Extracted data entries:
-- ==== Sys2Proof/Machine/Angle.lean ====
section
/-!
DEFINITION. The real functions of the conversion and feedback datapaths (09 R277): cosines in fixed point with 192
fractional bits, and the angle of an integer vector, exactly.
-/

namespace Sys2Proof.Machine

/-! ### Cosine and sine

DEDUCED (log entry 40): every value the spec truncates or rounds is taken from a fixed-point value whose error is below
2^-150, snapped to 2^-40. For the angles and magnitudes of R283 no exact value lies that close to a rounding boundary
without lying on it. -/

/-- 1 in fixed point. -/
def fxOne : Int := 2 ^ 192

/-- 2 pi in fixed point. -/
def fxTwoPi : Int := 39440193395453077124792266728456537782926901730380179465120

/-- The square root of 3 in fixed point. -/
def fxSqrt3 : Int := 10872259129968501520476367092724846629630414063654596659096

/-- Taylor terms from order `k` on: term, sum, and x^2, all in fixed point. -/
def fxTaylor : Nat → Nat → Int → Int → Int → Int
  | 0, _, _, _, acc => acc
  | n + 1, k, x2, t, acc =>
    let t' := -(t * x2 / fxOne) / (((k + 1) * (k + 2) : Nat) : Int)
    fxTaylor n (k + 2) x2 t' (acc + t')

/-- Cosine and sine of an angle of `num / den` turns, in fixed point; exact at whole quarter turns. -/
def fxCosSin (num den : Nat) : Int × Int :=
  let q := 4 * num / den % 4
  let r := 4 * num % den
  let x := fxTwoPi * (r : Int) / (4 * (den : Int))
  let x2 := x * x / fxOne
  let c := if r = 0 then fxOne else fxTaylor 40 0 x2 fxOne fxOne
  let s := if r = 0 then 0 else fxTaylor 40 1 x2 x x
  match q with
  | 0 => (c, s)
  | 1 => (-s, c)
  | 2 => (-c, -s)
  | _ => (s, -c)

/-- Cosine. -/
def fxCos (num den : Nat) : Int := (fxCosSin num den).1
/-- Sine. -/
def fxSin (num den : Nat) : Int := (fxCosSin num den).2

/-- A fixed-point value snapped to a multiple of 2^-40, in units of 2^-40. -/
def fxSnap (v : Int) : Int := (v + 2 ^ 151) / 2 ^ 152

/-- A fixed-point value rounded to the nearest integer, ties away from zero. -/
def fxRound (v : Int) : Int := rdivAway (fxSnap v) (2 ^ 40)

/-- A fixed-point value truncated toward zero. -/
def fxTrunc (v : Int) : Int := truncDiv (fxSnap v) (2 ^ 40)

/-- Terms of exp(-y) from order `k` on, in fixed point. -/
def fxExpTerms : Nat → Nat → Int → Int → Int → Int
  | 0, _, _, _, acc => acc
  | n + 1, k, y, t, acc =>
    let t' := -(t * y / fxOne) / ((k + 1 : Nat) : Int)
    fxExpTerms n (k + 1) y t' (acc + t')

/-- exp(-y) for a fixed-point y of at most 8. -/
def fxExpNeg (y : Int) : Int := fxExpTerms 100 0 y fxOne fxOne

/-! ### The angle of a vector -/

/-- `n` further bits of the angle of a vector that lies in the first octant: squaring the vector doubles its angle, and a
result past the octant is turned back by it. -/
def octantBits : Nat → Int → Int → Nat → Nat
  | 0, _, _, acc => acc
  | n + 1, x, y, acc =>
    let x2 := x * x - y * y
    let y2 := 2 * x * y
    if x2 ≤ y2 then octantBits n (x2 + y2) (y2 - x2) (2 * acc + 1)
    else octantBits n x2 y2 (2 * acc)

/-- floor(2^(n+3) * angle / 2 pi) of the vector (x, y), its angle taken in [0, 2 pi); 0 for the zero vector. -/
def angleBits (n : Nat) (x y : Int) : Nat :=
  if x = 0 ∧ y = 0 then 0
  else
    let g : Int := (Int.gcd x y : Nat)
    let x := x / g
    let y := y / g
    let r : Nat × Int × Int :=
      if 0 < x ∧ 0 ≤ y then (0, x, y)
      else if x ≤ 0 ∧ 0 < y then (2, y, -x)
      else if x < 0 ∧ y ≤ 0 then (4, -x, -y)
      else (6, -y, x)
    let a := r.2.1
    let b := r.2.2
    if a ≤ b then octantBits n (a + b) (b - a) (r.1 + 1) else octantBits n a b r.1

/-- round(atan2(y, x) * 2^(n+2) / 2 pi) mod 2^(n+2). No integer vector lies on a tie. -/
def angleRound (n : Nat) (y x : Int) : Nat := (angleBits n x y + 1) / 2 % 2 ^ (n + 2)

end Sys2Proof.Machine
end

...

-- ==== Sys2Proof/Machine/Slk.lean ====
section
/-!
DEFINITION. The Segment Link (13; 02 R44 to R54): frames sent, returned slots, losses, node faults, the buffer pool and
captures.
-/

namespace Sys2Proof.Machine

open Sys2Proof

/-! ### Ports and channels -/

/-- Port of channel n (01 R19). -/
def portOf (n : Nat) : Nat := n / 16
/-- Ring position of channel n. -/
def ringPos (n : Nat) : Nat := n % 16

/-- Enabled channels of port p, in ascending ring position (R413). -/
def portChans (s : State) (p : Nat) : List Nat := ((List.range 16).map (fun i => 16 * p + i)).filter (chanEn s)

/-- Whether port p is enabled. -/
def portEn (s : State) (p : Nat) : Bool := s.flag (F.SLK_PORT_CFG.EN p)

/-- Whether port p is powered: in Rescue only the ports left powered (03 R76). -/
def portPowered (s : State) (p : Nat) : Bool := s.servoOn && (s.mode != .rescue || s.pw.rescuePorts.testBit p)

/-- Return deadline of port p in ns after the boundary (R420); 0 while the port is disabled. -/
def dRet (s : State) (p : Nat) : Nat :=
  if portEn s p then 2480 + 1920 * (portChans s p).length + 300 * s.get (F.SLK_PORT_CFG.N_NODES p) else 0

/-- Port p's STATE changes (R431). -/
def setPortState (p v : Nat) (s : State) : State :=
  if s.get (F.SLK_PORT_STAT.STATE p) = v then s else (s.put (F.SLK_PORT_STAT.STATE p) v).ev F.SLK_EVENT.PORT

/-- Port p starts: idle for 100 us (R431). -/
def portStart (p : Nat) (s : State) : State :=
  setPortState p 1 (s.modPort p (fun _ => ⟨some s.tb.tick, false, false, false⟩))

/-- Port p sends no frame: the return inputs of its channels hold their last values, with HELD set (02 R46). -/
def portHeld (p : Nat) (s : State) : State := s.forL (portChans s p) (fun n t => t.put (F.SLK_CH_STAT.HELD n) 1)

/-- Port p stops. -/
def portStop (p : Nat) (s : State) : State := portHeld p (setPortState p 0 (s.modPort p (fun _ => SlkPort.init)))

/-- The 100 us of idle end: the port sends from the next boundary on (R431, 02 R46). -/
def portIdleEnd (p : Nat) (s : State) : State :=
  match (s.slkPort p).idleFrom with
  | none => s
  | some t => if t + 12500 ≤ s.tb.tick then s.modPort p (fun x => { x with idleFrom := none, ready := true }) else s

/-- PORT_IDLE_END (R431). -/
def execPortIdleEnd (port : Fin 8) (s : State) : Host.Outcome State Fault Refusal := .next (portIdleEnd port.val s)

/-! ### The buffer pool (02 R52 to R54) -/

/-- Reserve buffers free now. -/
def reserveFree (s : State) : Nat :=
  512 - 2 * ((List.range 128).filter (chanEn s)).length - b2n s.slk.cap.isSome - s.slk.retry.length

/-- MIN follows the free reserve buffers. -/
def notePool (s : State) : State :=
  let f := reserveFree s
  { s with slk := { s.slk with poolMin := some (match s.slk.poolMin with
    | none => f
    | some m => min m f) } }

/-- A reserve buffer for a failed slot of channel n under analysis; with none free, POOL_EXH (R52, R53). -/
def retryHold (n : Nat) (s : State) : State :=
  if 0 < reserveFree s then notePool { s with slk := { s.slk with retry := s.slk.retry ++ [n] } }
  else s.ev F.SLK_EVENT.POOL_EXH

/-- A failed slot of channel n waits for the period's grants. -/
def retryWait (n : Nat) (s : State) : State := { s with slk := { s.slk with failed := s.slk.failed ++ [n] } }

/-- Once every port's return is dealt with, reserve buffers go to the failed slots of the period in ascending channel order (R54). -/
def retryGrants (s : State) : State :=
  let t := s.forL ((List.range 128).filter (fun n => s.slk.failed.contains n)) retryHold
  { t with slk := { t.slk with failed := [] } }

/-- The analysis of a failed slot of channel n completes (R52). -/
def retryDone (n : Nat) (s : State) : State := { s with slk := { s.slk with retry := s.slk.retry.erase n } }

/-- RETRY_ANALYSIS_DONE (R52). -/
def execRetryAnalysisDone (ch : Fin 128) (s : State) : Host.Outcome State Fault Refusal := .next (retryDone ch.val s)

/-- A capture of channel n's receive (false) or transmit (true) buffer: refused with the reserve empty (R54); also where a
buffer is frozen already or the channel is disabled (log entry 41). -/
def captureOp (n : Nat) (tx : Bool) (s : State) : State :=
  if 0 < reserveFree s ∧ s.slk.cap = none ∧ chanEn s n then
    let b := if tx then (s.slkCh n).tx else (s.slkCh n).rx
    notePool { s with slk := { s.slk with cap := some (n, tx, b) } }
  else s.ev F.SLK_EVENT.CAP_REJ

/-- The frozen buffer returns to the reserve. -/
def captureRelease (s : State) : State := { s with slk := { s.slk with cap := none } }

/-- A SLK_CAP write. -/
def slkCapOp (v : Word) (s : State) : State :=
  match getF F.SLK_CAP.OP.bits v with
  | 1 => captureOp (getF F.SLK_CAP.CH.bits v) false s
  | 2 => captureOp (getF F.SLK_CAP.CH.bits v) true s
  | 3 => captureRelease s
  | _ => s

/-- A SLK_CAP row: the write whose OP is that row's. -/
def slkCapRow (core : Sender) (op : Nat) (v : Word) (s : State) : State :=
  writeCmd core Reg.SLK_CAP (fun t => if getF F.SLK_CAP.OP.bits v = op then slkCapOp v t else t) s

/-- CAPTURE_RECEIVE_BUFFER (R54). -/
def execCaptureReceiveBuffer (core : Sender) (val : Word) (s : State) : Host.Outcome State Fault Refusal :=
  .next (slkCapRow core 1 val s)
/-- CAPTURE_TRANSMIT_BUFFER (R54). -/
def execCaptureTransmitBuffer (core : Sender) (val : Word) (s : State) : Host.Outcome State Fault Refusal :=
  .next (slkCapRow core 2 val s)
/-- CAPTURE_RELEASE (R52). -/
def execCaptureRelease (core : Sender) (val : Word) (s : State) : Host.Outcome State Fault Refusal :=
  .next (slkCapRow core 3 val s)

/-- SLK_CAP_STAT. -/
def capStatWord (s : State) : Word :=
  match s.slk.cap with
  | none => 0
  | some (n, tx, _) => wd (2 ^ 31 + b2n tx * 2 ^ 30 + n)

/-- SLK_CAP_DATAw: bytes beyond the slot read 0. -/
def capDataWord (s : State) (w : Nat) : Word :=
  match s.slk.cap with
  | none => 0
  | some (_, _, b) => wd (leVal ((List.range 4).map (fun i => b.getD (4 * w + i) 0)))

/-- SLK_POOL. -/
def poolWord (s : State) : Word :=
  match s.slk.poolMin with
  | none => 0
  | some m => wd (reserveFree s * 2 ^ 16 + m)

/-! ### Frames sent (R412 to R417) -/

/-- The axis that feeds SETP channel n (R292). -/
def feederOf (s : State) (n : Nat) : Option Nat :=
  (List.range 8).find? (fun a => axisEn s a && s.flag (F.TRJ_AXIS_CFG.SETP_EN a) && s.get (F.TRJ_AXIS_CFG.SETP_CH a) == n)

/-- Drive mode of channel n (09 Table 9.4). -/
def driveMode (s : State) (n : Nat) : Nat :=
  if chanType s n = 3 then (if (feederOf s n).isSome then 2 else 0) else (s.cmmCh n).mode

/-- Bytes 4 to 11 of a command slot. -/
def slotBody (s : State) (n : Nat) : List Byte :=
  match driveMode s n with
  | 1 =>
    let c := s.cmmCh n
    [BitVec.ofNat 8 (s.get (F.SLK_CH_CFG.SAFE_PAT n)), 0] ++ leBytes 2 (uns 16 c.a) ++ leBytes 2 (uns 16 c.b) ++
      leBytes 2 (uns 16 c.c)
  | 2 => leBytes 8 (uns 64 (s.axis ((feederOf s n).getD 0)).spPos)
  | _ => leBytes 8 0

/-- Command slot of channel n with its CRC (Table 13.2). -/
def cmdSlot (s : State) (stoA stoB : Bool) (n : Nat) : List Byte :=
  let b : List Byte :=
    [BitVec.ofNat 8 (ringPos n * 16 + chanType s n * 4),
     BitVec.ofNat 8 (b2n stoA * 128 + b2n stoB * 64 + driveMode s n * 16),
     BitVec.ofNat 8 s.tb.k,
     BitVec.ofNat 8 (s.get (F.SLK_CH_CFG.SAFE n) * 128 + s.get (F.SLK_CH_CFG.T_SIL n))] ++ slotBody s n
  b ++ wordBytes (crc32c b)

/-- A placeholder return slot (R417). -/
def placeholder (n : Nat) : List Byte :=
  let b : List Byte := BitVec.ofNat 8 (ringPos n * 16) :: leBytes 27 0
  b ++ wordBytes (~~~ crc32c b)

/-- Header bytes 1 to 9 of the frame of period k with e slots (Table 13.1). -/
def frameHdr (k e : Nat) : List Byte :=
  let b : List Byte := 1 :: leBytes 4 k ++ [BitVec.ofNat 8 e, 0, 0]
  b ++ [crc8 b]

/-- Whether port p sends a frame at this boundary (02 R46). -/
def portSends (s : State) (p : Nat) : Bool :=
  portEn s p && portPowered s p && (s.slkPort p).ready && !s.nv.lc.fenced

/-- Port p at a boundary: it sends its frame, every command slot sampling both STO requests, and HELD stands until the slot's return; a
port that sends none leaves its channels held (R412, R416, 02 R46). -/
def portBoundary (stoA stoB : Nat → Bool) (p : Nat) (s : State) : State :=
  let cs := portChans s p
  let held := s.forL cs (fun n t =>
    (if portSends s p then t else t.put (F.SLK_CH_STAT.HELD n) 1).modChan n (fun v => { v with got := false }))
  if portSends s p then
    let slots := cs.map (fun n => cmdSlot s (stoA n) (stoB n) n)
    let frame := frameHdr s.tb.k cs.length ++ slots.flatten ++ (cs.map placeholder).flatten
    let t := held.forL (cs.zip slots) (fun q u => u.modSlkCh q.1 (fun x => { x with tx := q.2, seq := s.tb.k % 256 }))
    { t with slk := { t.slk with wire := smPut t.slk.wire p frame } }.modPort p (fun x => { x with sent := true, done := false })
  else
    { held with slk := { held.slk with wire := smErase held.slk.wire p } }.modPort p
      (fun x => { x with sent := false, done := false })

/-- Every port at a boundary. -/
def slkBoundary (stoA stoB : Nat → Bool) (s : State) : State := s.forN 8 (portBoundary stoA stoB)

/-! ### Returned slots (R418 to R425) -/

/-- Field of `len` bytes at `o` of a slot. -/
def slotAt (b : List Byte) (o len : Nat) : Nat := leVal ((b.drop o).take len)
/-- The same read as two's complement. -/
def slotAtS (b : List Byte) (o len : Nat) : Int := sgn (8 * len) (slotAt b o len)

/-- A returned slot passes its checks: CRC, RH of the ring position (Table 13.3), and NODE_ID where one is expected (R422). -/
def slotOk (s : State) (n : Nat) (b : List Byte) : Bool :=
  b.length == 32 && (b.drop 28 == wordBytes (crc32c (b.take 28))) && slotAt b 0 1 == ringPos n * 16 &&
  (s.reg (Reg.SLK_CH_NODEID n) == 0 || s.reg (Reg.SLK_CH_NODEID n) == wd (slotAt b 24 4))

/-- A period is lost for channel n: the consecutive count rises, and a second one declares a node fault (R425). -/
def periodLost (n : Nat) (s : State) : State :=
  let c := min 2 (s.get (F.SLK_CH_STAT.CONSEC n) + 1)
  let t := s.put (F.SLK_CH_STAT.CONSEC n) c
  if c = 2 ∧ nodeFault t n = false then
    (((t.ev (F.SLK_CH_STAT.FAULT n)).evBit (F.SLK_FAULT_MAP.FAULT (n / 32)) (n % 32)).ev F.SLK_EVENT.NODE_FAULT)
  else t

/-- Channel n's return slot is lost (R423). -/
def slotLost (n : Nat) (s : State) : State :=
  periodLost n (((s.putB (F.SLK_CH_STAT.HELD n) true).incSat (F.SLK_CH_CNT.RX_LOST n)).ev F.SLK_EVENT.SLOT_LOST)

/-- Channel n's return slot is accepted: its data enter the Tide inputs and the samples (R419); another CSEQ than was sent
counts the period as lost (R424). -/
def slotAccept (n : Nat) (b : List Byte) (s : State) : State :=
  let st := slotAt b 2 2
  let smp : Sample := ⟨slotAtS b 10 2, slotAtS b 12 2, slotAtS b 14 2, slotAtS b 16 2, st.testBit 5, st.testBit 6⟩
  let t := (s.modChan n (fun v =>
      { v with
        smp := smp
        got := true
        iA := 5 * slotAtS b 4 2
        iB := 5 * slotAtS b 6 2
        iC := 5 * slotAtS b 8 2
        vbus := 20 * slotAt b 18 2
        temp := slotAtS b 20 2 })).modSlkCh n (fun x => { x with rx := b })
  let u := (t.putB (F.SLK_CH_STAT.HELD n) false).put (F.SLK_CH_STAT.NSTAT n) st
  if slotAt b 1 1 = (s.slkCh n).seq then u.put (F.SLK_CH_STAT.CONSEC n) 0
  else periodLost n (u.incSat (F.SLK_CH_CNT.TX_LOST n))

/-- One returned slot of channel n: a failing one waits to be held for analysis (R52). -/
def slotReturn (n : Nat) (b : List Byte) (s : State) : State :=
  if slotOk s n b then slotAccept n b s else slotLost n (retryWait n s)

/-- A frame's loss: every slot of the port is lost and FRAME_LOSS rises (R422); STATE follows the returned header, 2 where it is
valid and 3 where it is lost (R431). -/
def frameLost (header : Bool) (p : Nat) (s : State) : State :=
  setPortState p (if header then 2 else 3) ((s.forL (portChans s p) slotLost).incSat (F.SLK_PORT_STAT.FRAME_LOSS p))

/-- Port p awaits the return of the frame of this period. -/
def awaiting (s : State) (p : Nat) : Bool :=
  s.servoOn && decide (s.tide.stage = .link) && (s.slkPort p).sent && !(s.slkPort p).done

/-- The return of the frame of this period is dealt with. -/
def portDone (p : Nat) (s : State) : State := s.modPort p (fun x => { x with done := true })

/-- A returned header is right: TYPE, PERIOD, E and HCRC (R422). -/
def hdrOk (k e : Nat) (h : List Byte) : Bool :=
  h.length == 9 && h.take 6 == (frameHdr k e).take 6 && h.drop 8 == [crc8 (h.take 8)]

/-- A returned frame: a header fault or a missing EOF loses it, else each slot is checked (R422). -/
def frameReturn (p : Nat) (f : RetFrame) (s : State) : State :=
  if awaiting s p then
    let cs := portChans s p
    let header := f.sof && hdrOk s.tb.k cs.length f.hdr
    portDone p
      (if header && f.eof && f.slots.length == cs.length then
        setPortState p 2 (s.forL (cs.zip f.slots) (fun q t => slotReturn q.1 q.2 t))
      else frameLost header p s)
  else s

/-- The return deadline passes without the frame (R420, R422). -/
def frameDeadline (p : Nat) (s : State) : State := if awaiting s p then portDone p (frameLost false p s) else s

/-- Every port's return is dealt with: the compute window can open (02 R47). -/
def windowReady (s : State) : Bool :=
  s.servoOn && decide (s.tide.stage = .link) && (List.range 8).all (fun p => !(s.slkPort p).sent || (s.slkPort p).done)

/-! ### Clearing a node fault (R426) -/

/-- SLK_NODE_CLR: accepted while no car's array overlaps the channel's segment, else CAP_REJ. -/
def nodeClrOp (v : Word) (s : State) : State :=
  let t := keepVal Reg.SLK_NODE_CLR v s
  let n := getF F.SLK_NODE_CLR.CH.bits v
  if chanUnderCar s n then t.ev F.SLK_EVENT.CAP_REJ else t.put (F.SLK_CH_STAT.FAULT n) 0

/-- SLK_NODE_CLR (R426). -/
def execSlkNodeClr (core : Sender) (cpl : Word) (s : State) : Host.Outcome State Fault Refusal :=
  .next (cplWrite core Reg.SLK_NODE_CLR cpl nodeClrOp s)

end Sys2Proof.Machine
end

▸ **EXERCISE GOAL**:
Only the lines above from the line with "def retryWait (n" to the line with "CAPTURE_TRANSMIT_BUFFER (R54). -/", those two lines included, should be reproduced exactly.

▸ **FINISHED EXERCISE**:
def retryWait (n : Nat) (s : State) : State := { s with slk := { s.slk with failed := s.slk.failed ++ [n] } }

/-- Once every port's return is dealt with, reserve buffers go to the failed slots of the period in ascending channel order (R54). -/
def retryGrants (s : State) : State :=
  let t := s.forL ((List.range 128).filter (fun n => s.slk.failed.contains n)) retryHold
  { t with slk := { t.slk with failed := [] } }

/-- The analysis of a failed slot of channel n completes (R52). -/
def retryDone (n : Nat) (s : State) : State := { s with slk := { s.slk with retry := s.slk.retry.erase n } }

/-- RETRY_ANALYSIS_DONE (R52). -/
def execRetryAnalysisDone (ch : Fin 128) (s : State) : Host.Outcome State Fault Refusal := .next (retryDone ch.val s)

/-- A capture of channel n's receive (false) or transmit (true) buffer: refused with the reserve empty (R54); also where a
buffer is frozen already or the channel is disabled (log entry 41). -/
def captureOp (n : Nat) (tx : Bool) (s : State) : State :=
  if 0 < reserveFree s ∧ s.slk.cap = none ∧ chanEn s n then
    let b := if tx then (s.slkCh n).tx else (s.slkCh n).rx
    notePool { s with slk := { s.slk with cap := some (n, tx, b) } }
  else s.ev F.SLK_EVENT.CAP_REJ

/-- The frozen buffer returns to the reserve. -/
def captureRelease (s : State) : State := { s with slk := { s.slk with cap := none } }

/-- A SLK_CAP write. -/
def slkCapOp (v : Word) (s : State) : State :=
  match getF F.SLK_CAP.OP.bits v with
  | 1 => captureOp (getF F.SLK_CAP.CH.bits v) false s
  | 2 => captureOp (getF F.SLK_CAP.CH.bits v) true s
  | 3 => captureRelease s
  | _ => s

/-- A SLK_CAP row: the write whose OP is that row's. -/
def slkCapRow (core : Sender) (op : Nat) (v : Word) (s : State) : State :=
  writeCmd core Reg.SLK_CAP (fun t => if getF F.SLK_CAP.OP.bits v = op then slkCapOp v t else t) s

/-- CAPTURE_RECEIVE_BUFFER (R54). -/
def execCaptureReceiveBuffer (core : Sender) (val : Word) (s : State) : Host.Outcome State Fault Refusal :=
  .next (slkCapRow core 1 val s)
/-- CAPTURE_TRANSMIT_BUFFER (R54). -/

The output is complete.